Муж взял сумку и поплелся к выходу:
— Мне пора.
Я опередила его, бросилась к двери, встала в проеме, растопырив руки:
— Только через мой труп!
— Через два трупа! — Настя подсуетилась и встала рядом.
Словом, мы его удержали, оставили в собственной квартире. Настя продолжала активно действовать — уступила отцу кровать в своей комнате и перебралась ко мне на тахту. Дочь, конечно, девочка умная и развитая, но все-таки еще ребенок. И у меня язык не повернулся объяснить ей, что все ссоры имеют обыкновение заканчиваться в супружеской постели. Мы с Васей крупно до сегодняшнего дня не ссорились, но размолвки случались, как без них? Вечером ляжем в постель, надутые обидой, но она постепенно улетучивается, точно воздух из шарика выходит. А потом Вася скажет заветную фразу: «Да ладно! Что там!» И я бросаюсь в его объятия. Мир, дружба и любовь! Только в другом порядке: первая любовь. Утром и не вспомним, из-за чего вчера пыхтели.
Я решила дождаться, когда Настя уснет, и тихо проскользнуть в ее комнату, забраться к мужу под одеяло. Но в моем возрасте вторая бессонная ночь — это многовато. Не заметила, как задремала, и спала крепко. Возможно, потому, что Настя шепнула мне: «Я все ключи от входной двери спрятала. Удрать ночью папа не сможет».
На следующий день, в субботу, у Васи был выходной, Насте в школу не идти. Я позвонила на работу и отпросилась. Наврала с три короба, но близко к истине. Сказала, что ударилась головой и у меня легкое сотрясение мозга.

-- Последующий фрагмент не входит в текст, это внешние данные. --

/-- Drawing the same sprite twice at the same place restores the display (R213's law from the source's §8). The second
draw's VF is what R213's pseudocode gives: 1 exactly when the sprite covers a cell that was OFF before the first draw. (C9's
shorter words, "VF = 1 when the sprite has at least one 1 bit", leave out the case in which every covered cell was on: log
15.) -/
def Obligations.DrawingTwiceRestoresTheDisplay : Prop :=
  ∀ (x y : Reg) (n : Nat) (s t : State), n < 16 → s.I.toNat + n ≤ 0x1000 → s.pc.toNat + 4 < 0x1000 →
    exec (.drwVxVyN x y n) s = .next t → t.V[x] = s.V[x] → t.V[y] = s.V[y] →
    ∃ u, exec (.drwVxVyN x y n) t = .next u ∧ u.display = s.display ∧
      (u.V[15] = 1 ↔ ∃ j, spriteCovers s s.V[x].toNat s.V[y].toNat n j ∧ s.display.cell j = false)

/-! ## Keys, timers, index arithmetic, font, BCD, block transfer (44_keys_timers_memory.md) -/

/-- SKP and SKNP skip exactly when key V[x] is, or is not, pressed; with V[x] above 15 they take KeyIndexOutOfRange
(R239 to R241; D16). -/
def Obligations.KeySkipsReadTheKeypad : Prop :=
  ∀ (x : Reg) (s : State),
    decode (0xE#4 ++ nib x ++ 0x9E#8) = .ok (.skpVx x) ∧ decode (0xE#4 ++ nib x ++ 0xA1#8) = .ok (.sknpVx x) ∧
    (∀ k : Fin 16, s.V[x].toNat = k.val →
      SkipsWhen (.skpVx x) s (s.keypad[k] = true) ∧ SkipsWhen (.sknpVx x) s (s.keypad[k] = false)) ∧
    (15 < s.V[x].toNat →
      exec (.skpVx x) s = .next (faulted s (.skpVx x) .keyIndexOutOfRange (some s.V[x].toNat)) ∧
      exec (.sknpVx x) s = .next (faulted s (.sknpVx x) .keyIndexOutOfRange (some s.V[x].toNat)))

/-- LD Vx,DT reads the delay timer and LD DT,Vx sets it (R242, R244). -/
def Obligations.DelayTimerIsReadAndSet : Prop :=
  ∀ (x : Reg) (s : State),
    (decode (0xF#4 ++ nib x ++ 0x07#8) = .ok (.ldVxDt x) ∧
      CompletesAuto (.ldVxDt x) s { s with V := s.V.set x.val s.dt }) ∧
    (decode (0xF#4 ++ nib x ++ 0x15#8) = .ok (.ldDtVx x) ∧ CompletesAuto (.ldDtVx x) s { s with dt := s.V[x] })

/-- LD ST,Vx sets the sound timer and reports nothing, also when it writes 0 over a running timer (R245; D22). -/
def Obligations.SoundTimerIsSetSilently : Prop :=
  ∀ (x : Reg) (s : State),
    decode (0xF#4 ++ nib x ++ 0x18#8) = .ok (.ldStVx x) ∧ CompletesAuto (.ldStVx x) s { s with st := s.V[x] }

/-- LD Vx,K with no key pressed leaves everything, pc included; with a key pressed it loads the lowest pressed index and
advances once (R243; D15). -/
def Obligations.KeyWaitHoldsUntilAKeyIsPressed : Prop :=
  ∀ (x : Reg) (s : State),
    decode (0xF#4 ++ nib x ++ 0x0A#8) = .ok (.ldVxK x) ∧
    ((∀ k : Fin 16, s.keypad[k] = false) → CompletesAt (.ldVxK x) s s s.pc.toNat) ∧
    (∀ k : Fin 16, s.keypad[k] = true → (∀ j : Fin 16, j < k → s.keypad[j] = false) →
      CompletesAuto (.ldVxK x) s { s with V := s.V.set x.val (BitVec.ofNat 8 k.val) })

/-- ADD I,Vx writes (I + V[x]) mod 65536 and no flag (R246; D31). -/
def Obligations.AddToIndexWraps : Prop :=
  ∀ (x : Reg) (s : State),
    decode (0xF#4 ++ nib x ++ 0x1E#8) = .ok (.addIVx x) ∧
    CompletesAuto (.addIVx x) s { s with I := BitVec.ofNat 16 ((s.I.toNat + s.V[x].toNat) % 65536) }

/-- LD F,Vx writes FONT_BASE + 5·V[x] to I, V[x] not masked, for every FONT_BASE (R247; D17, D19; log 4). -/
def Obligations.FontGlyphAddress : Prop :=
  ∀ (x : Reg) (s : State),
    decode (0xF#4 ++ nib x ++ 0x29#8) = .ok (.ldFVx x) ∧
    CompletesAuto (.ldFVx x) s { s with I := BitVec.ofNat 16 ((s.font.base.val + s.V[x].toNat * 5) % 65536) }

После завтрака дочь усадила отца подтягивать ее по алгебре. «Подтягивает» Вася не способную к математике Настю своеобразно — решает за нее подряд все примеры из учебника.
Настя просит:
— Ты, папа, ничего мне не объясняй, нам учительница объясняет. Просто решай. А я буду наблюдать и постигать.
Вася решал, Настя постигала и одновременно красила ногти. Я гладила постельное белье. Со стороны — мирная дружная семья в выходной день. На самом деле — тоска смертная.
Зазвонил телефон. Тот самый «гость-любовник» вышел на связь. И находился он в Воронеже! Но это мелочи. Главное, на его вопрос: «Что случилось?» — я застрочила как из пулемета: «Вы у нас спали? Верно? Один? Точно? Мой муж вас видел и принял за любовника. Ни сном ни духом? Спасибо большое! До свидания!» И положила трубку.
— Мама! Что ты наделала! — воскликнула Настя. — Почему папе трубку не дала, сама разговаривала?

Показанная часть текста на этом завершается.